— Assignment —
Nothing should be output except the lines from the top of the material below through the line that contains "have hdenLo : (2", each exactly as written.

··········

/-- Settles O38, by the four readings of a word. -/
theorem binary64WordsDecode : Obligations.Binary64WordsDecode := by
  unfold Obligations.Binary64WordsDecode
  intro w
  dsimp only
  rw [← f64Sign_eq, ← f64Exp_eq, ← f64Frac_eq]
  refine ⟨binary64_nan, binary64_inf, fun hlo hhi => ⟨_, binary64_normal hlo hhi, ?_⟩,
    fun he => ⟨_, binary64_subnormal he, ?_⟩⟩
  · simp only [FiniteF64.value, Nat.cast_add, Nat.cast_pow, Nat.cast_ofNat]
  · rw [subnormal_value, ← mul_assoc, signFactor]

/-- Settles O39: both conversions divide out the magnitude and keep the sign. -/
theorem integerConversionsRoundAsStated : Obligations.IntegerConversionsRoundAsStated := by
  unfold Obligations.IntegerConversionsRoundAsStated
  intro p
  obtain ⟨hle, hlt⟩ := trunc_bounds p
  exact ⟨⟨hle, hlt, trunc_nonneg, trunc_nonpos⟩, fun tie => rnd_near tie p, rnd_away_of_tie, rnd_even_of_tie⟩
end

section
namespace Sys2Proof.Machine

/-! ### The exponent and the quotient that RNE64 rounds with (R15) -/

/-- The quotient that the model divides out after scaling by `2^k`. -/
theorem quotient_div_two_zpow (num den : Nat) (k : Int) :
    ((num * 2 ^ (-k).toNat : Nat) : ℚ) / ((den * 2 ^ k.toNat : Nat) : ℚ) = (num : ℚ) / den / 2 ^ k := by
  rw [zpow_eq_div_toNat two_ne_zero k]
  push_cast
  field_simp

theorem ratLog2_bounds {num den : Nat} (hnum : num ≠ 0) (hden : den ≠ 0) :
    (2 : ℚ) ^ ratLog2 num den ≤ (num : ℚ) / den ∧ (num : ℚ) / den < 2 ^ (ratLog2 num den + 1) := by
  have hden' : (0 : ℚ) < den := by positivity
  have hnumLo : (2 : ℚ) ^ (num.log2 : Int) ≤ num := by exact_mod_cast Nat.log2_self_le hnum
  have hnumHi : (num : ℚ) < 2 ^ ((num.log2 : Int) + 1) := by exact_mod_cast (Nat.lt_log2_self : num < _)
  have hdenLo : (2 : ℚ) ^ (den.log2 : Int) ≤ den := by exact_mod_cast Nat.log2_self_le hden
  have hdenHi : (den : ℚ) < 2 ^ ((den.log2 : Int) + 1) := by exact_mod_cast (Nat.lt_log2_self : den < _)
  generalize hk : (num.log2 : Int) - (den.log2 : Int) = k
  have hlow : (2 : ℚ) ^ (k - 1) ≤ (num : ℚ) / den := by
    rw [le_div_iff₀ hden']
    calc (2 : ℚ) ^ (k - 1) * den ≤ 2 ^ (k - 1) * 2 ^ ((den.log2 : Int) + 1) := by gcongr
      _ = 2 ^ (num.log2 : Int) := by rw [← zpow_add₀ two_ne_zero]; congr 1; omega
      _ ≤ num := hnumLo
  have hhigh : (num : ℚ) / den < 2 ^ (k + 1) := by
    rw [div_lt_iff₀ hden']
    calc (num : ℚ) < 2 ^ ((num.log2 : Int) + 1) := hnumHi
      _ = 2 ^ (k + 1) * 2 ^ (den.log2 : Int) := by rw [← zpow_add₀ two_ne_zero]; congr 1; omega
      _ ≤ 2 ^ (k + 1) * den := by gcongr
  have hcmp : num * 2 ^ (-k).toNat < den * 2 ^ k.toNat ↔ (num : ℚ) / den < 2 ^ k := by
    rw [← div_lt_one (by positivity : (0 : ℚ) < 2 ^ k), ← quotient_div_two_zpow, div_lt_one (by positivity), Nat.cast_lt]
  unfold ratLog2
  rw [hk]
  by_cases h : (num : ℚ) / den < 2 ^ k
  · rw [if_pos (hcmp.mpr h), sub_add_cancel]
    exact ⟨hlow, h⟩
  · rw [if_neg (mt hcmp.mp h)]
    exact ⟨not_lt.mp h, hhigh⟩

/-- The integer that RNE64 rounds `num/den` to, in units of the last place `2^(rneExp num den)`. -/
def rneQuotient (num den : Nat) : Nat :=
  divHalfEven (num * 2 ^ (-rneExp num den).toNat) (den * 2 ^ (rneExp num den).toNat)

/-- The exponent and fraction fields of the value `q * 2^e`, as one number. -/
def packMagnitude (e : Int) (q : Nat) : Nat := (e + 1074).toNat * 2 ^ 52 + q

theorem rneMagnitude_eq (num den : Nat) :
    rneMagnitude num den = min (packMagnitude (rneExp num den) (rneQuotient num den)) (0x7FF * 2 ^ 52) := rfl

theorem le_rneExp (num den : Nat) : -1074 ≤ rneExp num den := le_max_right _ _

theorem rneQuotient_near (num : Nat) {den : Nat} (hden : den ≠ 0) :
    |(rneQuotient num den : ℚ) - (num : ℚ) / den / 2 ^ rneExp num den| ≤ 1 / 2 := by
  rw [← quotient_div_two_zpow]
  exact divHalfEven_near _ (by positivity)

theorem rneQuotient_even_of_tie {num den : Nat} (hden : den ≠ 0)
    (h : |(rneQuotient num den : ℚ) - (num : ℚ) / den / 2 ^ rneExp num den| = 1 / 2) :
    rneQuotient num den % 2 = 0 := by
  rw [← quotient_div_two_zpow] at h
  exact divHalfEven_even_of_tie (by positivity) h
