/-- V-OP-12. -/
theorem test_and :
    (after (step (running 0x5042#16 0x8001#16 0xF00F#16 condPos))).map (fun t => (t.reg .r0, t.cond)) =
      some (0x8001#16, condNeg) := by decide

/-- V-OP-15: the immediate of AND is sign-extended. -/
theorem test_andImm_extends :
    (after (step (running 0x54B0#16 0#16 0xABCD#16 condPos))).map (fun t => (t.reg .r2, t.cond)) =
      some (0xABC0#16, condNeg) := by decide

/-- V-OP-21: NOT with its unused bits 0. -/
theorem test_not :
    (after (step (running 0x9080#16 0#16 0x8000#16 condNeg))).map (fun t => (t.reg .r0, t.cond)) =
      some (0x7FFF#16, condPos) := by decide

/-- V-CT-1 and V-CT-2: BR taken and not taken under NEG. -/
theorem test_br :
    (after (step (running 0x0805#16 0#16 0#16 condNeg))).map (·.pc) = some 0x3006#16 ∧
    (after (step (running 0x0605#16 0#16 0#16 condNeg))).map (·.pc) = some 0x3001#16 := by decide

/-- V-CT-8: the fetch at 0xFFFF wraps PC, and the target counts on from there. -/
theorem test_br_wraps :
    (after (step (small 0xFFFF#16 [(0xFFFF#16, 0x0E01#16)] 0#16 0#16 condPos))).map (·.pc) = some 1#16 := by
  decide

/-- R152: JMP R1. -/
theorem test_jmp :
    (after (step (running 0xC040#16 0x1234#16 0#16 condZro))).map (·.pc) = some 0x1234#16 := by decide

/-- V-CT-14. -/
theorem test_jsr :
    (after (step (running 0x4C00#16 0#16 0#16 condZro))).map (fun t => (t.reg .r7, t.pc)) =
      some (0x3001#16, 0x2C01#16) := by decide

/-- V-CT-16 and V-CT-17: JSRR R2, and JSRR R7, which falls through. -/
theorem test_jsrr :
    (after (step (running 0x4080#16 0#16 0x4000#16 condZro))).map (fun t => (t.reg .r7, t.pc)) =
      some (0x3001#16, 0x4000#16) ∧
    (after (step ((running 0x41C0#16 0#16 0#16 condZro).writeReg .r7 0x5000#16))).map
      (fun t => (t.reg .r7, t.pc)) = some (0x3001#16, 0x3001#16) := by decide

/-- V-LD-2: LD reads its own word. -/
theorem test_ld :
    (after (step (running 0x21FF#16 0#16 0#16 condZro))).map (fun t => (t.reg .r0, t.cond)) =
      some (0x21FF#16, condPos) := by decide

/-- V-LD-4: the flags of LDI are those of the datum, not of the pointer. -/
theorem test_ldi :
    (after (step (small 0x3000#16 [(0x3000#16, 0xAA09#16), (0x300A#16, 0x4000#16)] 0#16 0#16 condPos))).map
      (fun t => (t.reg .r5, t.cond)) = some (0#16, condZro) := by decide

/-- V-LD-7 and V-LD-8: the address of LDR wraps; the base is read before DR is written. -/
theorem test_ldr :
    (after (step (small 0x3000#16 [(0x3000#16, 0x685F#16), (0x000F#16, 2#16)] 0xFFF0#16 0#16 condZro))).map
      (fun t => (t.reg .r4, t.cond)) = some (2#16, condPos) ∧
    (after (step (small 0x3000#16 [(0x3000#16, 0x6240#16), (0x4000#16, 9#16)] 0x4000#16 0#16 condZro))).map
      (fun t => t.reg .r1) = some 9#16 := by decide

/-- V-LD-11: LEA sets the flags from the address. -/
theorem test_lea :
    (after (step (small 0x7F00#16 [(0x7F00#16, 0xE0FF#16)] 0#16 0#16 condZro))).map
      (fun t => (t.reg .r0, t.cond)) = some (0x8000#16, condNeg) := by decide

/-- V-ST-1: ST, with COND kept; and the memory's bytes. -/
theorem test_st :
    (after (step (running 0x3404#16 0#16 0xABCD#16 condNeg))).map (fun t => (t.load 0x3005#16, t.cond, t.mem)) =
      some (0xABCD#16, condNeg, [(0x6000, 0x04#8), (0x6001, 0x34#8), (0x600A, 0xCD#8), (0x600B, 0xAB#8)]) := by
  decide

/-- V-ST-3: STI writes through the pointer and leaves the pointer. -/
theorem test_sti :
    (after (step (small 0x3000#16 [(0x3000#16, 0xB20A#16), (0x300B#16, 0x4000#16)] 0xFFFE#16 0#16 condZro))).map
      (fun t => (t.load 0x4000#16, t.load 0x300B#16)) = some (0xFFFE#16, 0x4000#16) := by decide

/-- V-ST-4: the address of STR wraps. -/
theorem test_str :
    (after (step (running 0x73BF#16 0x1234#16 0#16 condZro))).map (fun t => t.load 0xFFFF#16) =
      some 0x1234#16 := by decide

/-- A store of 0x0000 removes the word's bytes, so that equal memories are equal data. -/
theorem test_store_zero_is_canonical :
    (after (step (running 0x31FF#16 0#16 0#16 condZro))).map (·.mem) = some [] := by decide

/-- V-TR-4: GETC of 0xFF is POS, never NEG. -/
theorem test_getc :
    (after (step ((running 0xF020#16 0#16 0#16 condZro).setInput ⟨[0xFF#8], .ended⟩))).map
      (fun t => (t.reg .r0, t.cond, t.reg .r7, t.pc)) =
        some (0x00FF#16, condPos, 0x3001#16, 0x3001#16) := by decide

/-- V-TR-3: GETC at end of input. -/
theorem test_getc_end :
    (after (step (running 0xF020#16 0#16 0#16 condPos))).map (fun t => (t.reg .r0, t.cond)) =
      some (0#16, condZro) := by decide

/-- V-TR-5: OUT writes the low byte. -/
theorem test_out :
    (after (step ((running 0xF021#16 0#16 0#16 condZro).writeReg .r0 0x1248#16))).map (·.out) =
      some [0x48#8] := by decide

/-- V-TR-7 and V-TR-9: PUTS drops high bytes, stops only at a whole zero word, and wraps. -/
theorem test_puts :
    (after (step ((small 0x3000#16 [(0x3000#16, 0xF022#16), (0x4000#16, 0x4100#16), (0x4001#16, 0x0169#16)]
      0#16 0#16 condZro).writeReg .r0 0x4000#16))).map (·.out) = some [0x00#8, 0x69#8] ∧
    (after (step ((small 0x3000#16 [(0x3000#16, 0xF022#16), (0xFFFF#16, 0x0041#16), (0x0000#16, 0x0042#16)]
      0#16 0#16 condZro).writeReg .r0 0xFFFF#16))).map (·.out) = some [0x41#8, 0x42#8] := by decide

/-- V-TR-10: IN writes its prompt, then echoes the byte. -/
theorem test_in :
    (after (step ((running 0xF023#16 0#16 0#16 condZro).setInput ⟨[0x79#8], .ended⟩))).map
      (fun t => (t.reg .r0, t.cond, t.out)) = some (0x0079#16, condPos, Config.inPrompt ++ [0x79#8]) := by
  rfl

/-- V-TR-12 and V-TR-13: PUTSP. -/
theorem test_putsp :
    (after (step ((small 0x3000#16 [(0x3000#16, 0xF024#16), (0x4000#16, 0x6261#16), (0x4001#16, 0x0063#16)]
      0#16 0#16 condZro).writeReg .r0 0x4000#16))).map (·.out) = some [0x61#8, 0x62#8, 0x63#8] ∧
    (after (step ((small 0x3000#16 [(0x3000#16, 0xF024#16), (0x4000#16, 0x4100#16)] 0#16 0#16 condZro).writeReg
      .r0 0x4000#16))).map (·.out) = some [0x00#8, 0x41#8] := by decide

/-- V-TR-14: HALT. -/
theorem test_halt :
    (after (step (running 0xF025#16 0#16 0#16 condZro))).map (fun t => (t.run, t.exitCode, t.out, t.reg .r7)) =
      some (.halted, some 0, Config.haltNotice, 0x3001#16) := by rfl

/-- V-TR-16: an unknown vector faults, with R7 written. -/
theorem test_unknown_vector :
    (after (step (running 0xF026#16 0#16 0#16 condZro))).map (fun t => (t.run, t.reg .r7, t.pc)) =
      some (.faulted (.unknownTrapVector 0x3000#16 0x26#8), 0x3001#16, 0x3001#16) := by decide

/-- V-RS-1. -/
theorem test_rti :
    (after (step (running 0x8000#16 0#16 0#16 condZro))).map (fun t => (t.run, t.pc, t.reg .r7)) =
      some (.faulted (.illegalOpcode 0x3000#16 0x8#4), 0x3001#16, 0#16) := by decide
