/-- Settles O57: the step of a ready machine runs the decoded fetch word on the advanced state (`State.ready.step_eq`);
the fetch word is the load at PC, and the advanced state is the write of PC + 1. -/
theorem stepRunsTheDecodedInstruction : Obligations.StepRunsTheDecodedInstruction := by
  intro s i ready decoded
  rw [ready.step_eq, s.fetchWord_eq, decoded, s.advancePc_eq]

end Sys2Proof.Machine

/-! PROOFS. The statement of 30_encoding.md section 2 that decoding undoes encoding. By `decode_eq_of_row` it comes down
to two facts: the word of an instruction matches the instruction's row, and its fields hold the operands. -/

namespace Sys2Proof

/-- R102 to R112: the word of an instruction matches its own row of the opcode table. -/
theorem encode_matches_row : ∀ i : Instr, encode i &&& i.rowMask = i.rowMatch
  | .br c o => Laws.EncodeMatchesRow.br c o
  | .addReg d a b => Laws.EncodeMatchesRow.addReg d a b
  | .addImm d a i => Laws.EncodeMatchesRow.addImm d a i
  | .ld d o => Laws.EncodeMatchesRow.ld d o
  | .st r o => Laws.EncodeMatchesRow.st r o
  | .jsr o => Laws.EncodeMatchesRow.jsr o
  | .jsrr b => Laws.EncodeMatchesRow.jsrr b
  | .andReg d a b => Laws.EncodeMatchesRow.andReg d a b
  | .andImm d a i => Laws.EncodeMatchesRow.andImm d a i
  | .ldr d b o => Laws.EncodeMatchesRow.ldr d b o
  | .str r b o => Laws.EncodeMatchesRow.str r b o
  | .rti => Laws.EncodeMatchesRow.rti
  | .not d a => Laws.EncodeMatchesRow.not d a
  | .ldi d o => Laws.EncodeMatchesRow.ldi d o
  | .sti r o => Laws.EncodeMatchesRow.sti r o
  | .jmp b => Laws.EncodeMatchesRow.jmp b
  | .res => Laws.EncodeMatchesRow.res
  | .lea d o => Laws.EncodeMatchesRow.lea d o
  | .trap v => Laws.EncodeMatchesRow.trap v

/-- R102 to R112: the fields of an instruction's word hold its operands. Each field lies whole in one of the parts
that `encode` joins, so its slice passes by the parts below and above it. -/
theorem Instr.withOperandsOf_encode (i : Instr) : i.withOperandsOf (encode i) = i := by
  cases i <;>
    simp (disch := decide) only [Instr.withOperandsOf, encode, fieldCond, fieldDR, fieldBase, fieldSR2, fieldImm5,
      fieldOffset6, fieldPcOffset9, fieldPcOffset11, fieldTrapvect8, BitVec.extractLsb'_append_eq_of_le,
      BitVec.extractLsb'_append_eq_of_add_le, BitVec.extractLsb'_eq_self, Nat.reduceSub, Reg.ofBits_toBits]

/-- Settles O1: the word of an instruction matches the instruction's row, so it decodes to the row's instruction with
the operands of its fields, which are the instruction's own. -/
theorem decodeOfEncodeIsTheInstruction : Obligations.DecodeOfEncodeIsTheInstruction := by
  intro i
  calc decode (encode i)
      = i.withOperandsOf (encode i) := decode_eq_of_row i (encode_matches_row i)
    _ = i := i.withOperandsOf_encode

end Sys2Proof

··········

— Response area —
/-- Settles O38, by the four readings of a word. -/
theorem binary64WordsDecode : Obligations.Binary64WordsDecode := by
  unfold Obligations.Binary64WordsDecode
  intro w
  dsimp only
  rw [← f64Sign_eq, ← f64Exp_eq, ← f64Frac_eq]
  refine ⟨binary64_nan, binary64_inf, fun hlo hhi => ⟨_, binary64_normal hlo hhi, ?_⟩,
    fun he => ⟨_, binary64_subnormal he, ?_⟩⟩
  · simp only [FiniteF64.value, Nat.cast_add, Nat.cast_pow, Nat.cast_ofNat]
  · rw [subnormal_value, ← mul_assoc, signFactor]

/-- Settles O39: both conversions divide out the magnitude and keep the sign. -/
theorem integerConversionsRoundAsStated : Obligations.IntegerConversionsRoundAsStated := by
  unfold Obligations.IntegerConversionsRoundAsStated
  intro p
  obtain ⟨hle, hlt⟩ := trunc_bounds p
  exact ⟨⟨hle, hlt, trunc_nonneg, trunc_nonpos⟩, fun tie => rnd_near tie p, rnd_away_of_tie, rnd_even_of_tie⟩
end

section
namespace Sys2Proof.Machine

/-! ### The exponent and the quotient that RNE64 rounds with (R15) -/

/-- The quotient that the model divides out after scaling by `2^k`. -/
theorem quotient_div_two_zpow (num den : Nat) (k : Int) :
    ((num * 2 ^ (-k).toNat : Nat) : ℚ) / ((den * 2 ^ k.toNat : Nat) : ℚ) = (num : ℚ) / den / 2 ^ k := by
  rw [zpow_eq_div_toNat two_ne_zero k]
  push_cast
  field_simp

theorem ratLog2_bounds {num den : Nat} (hnum : num ≠ 0) (hden : den ≠ 0) :
    (2 : ℚ) ^ ratLog2 num den ≤ (num : ℚ) / den ∧ (num : ℚ) / den < 2 ^ (ratLog2 num den + 1) := by
  have hden' : (0 : ℚ) < den := by positivity
  have hnumLo : (2 : ℚ) ^ (num.log2 : Int) ≤ num := by exact_mod_cast Nat.log2_self_le hnum
  have hnumHi : (num : ℚ) < 2 ^ ((num.log2 : Int) + 1) := by exact_mod_cast (Nat.lt_log2_self : num < _)
  have hdenLo : (2 : ℚ) ^ (den.log2 : Int) ≤ den := by exact_mod_cast Nat.log2_self_le hden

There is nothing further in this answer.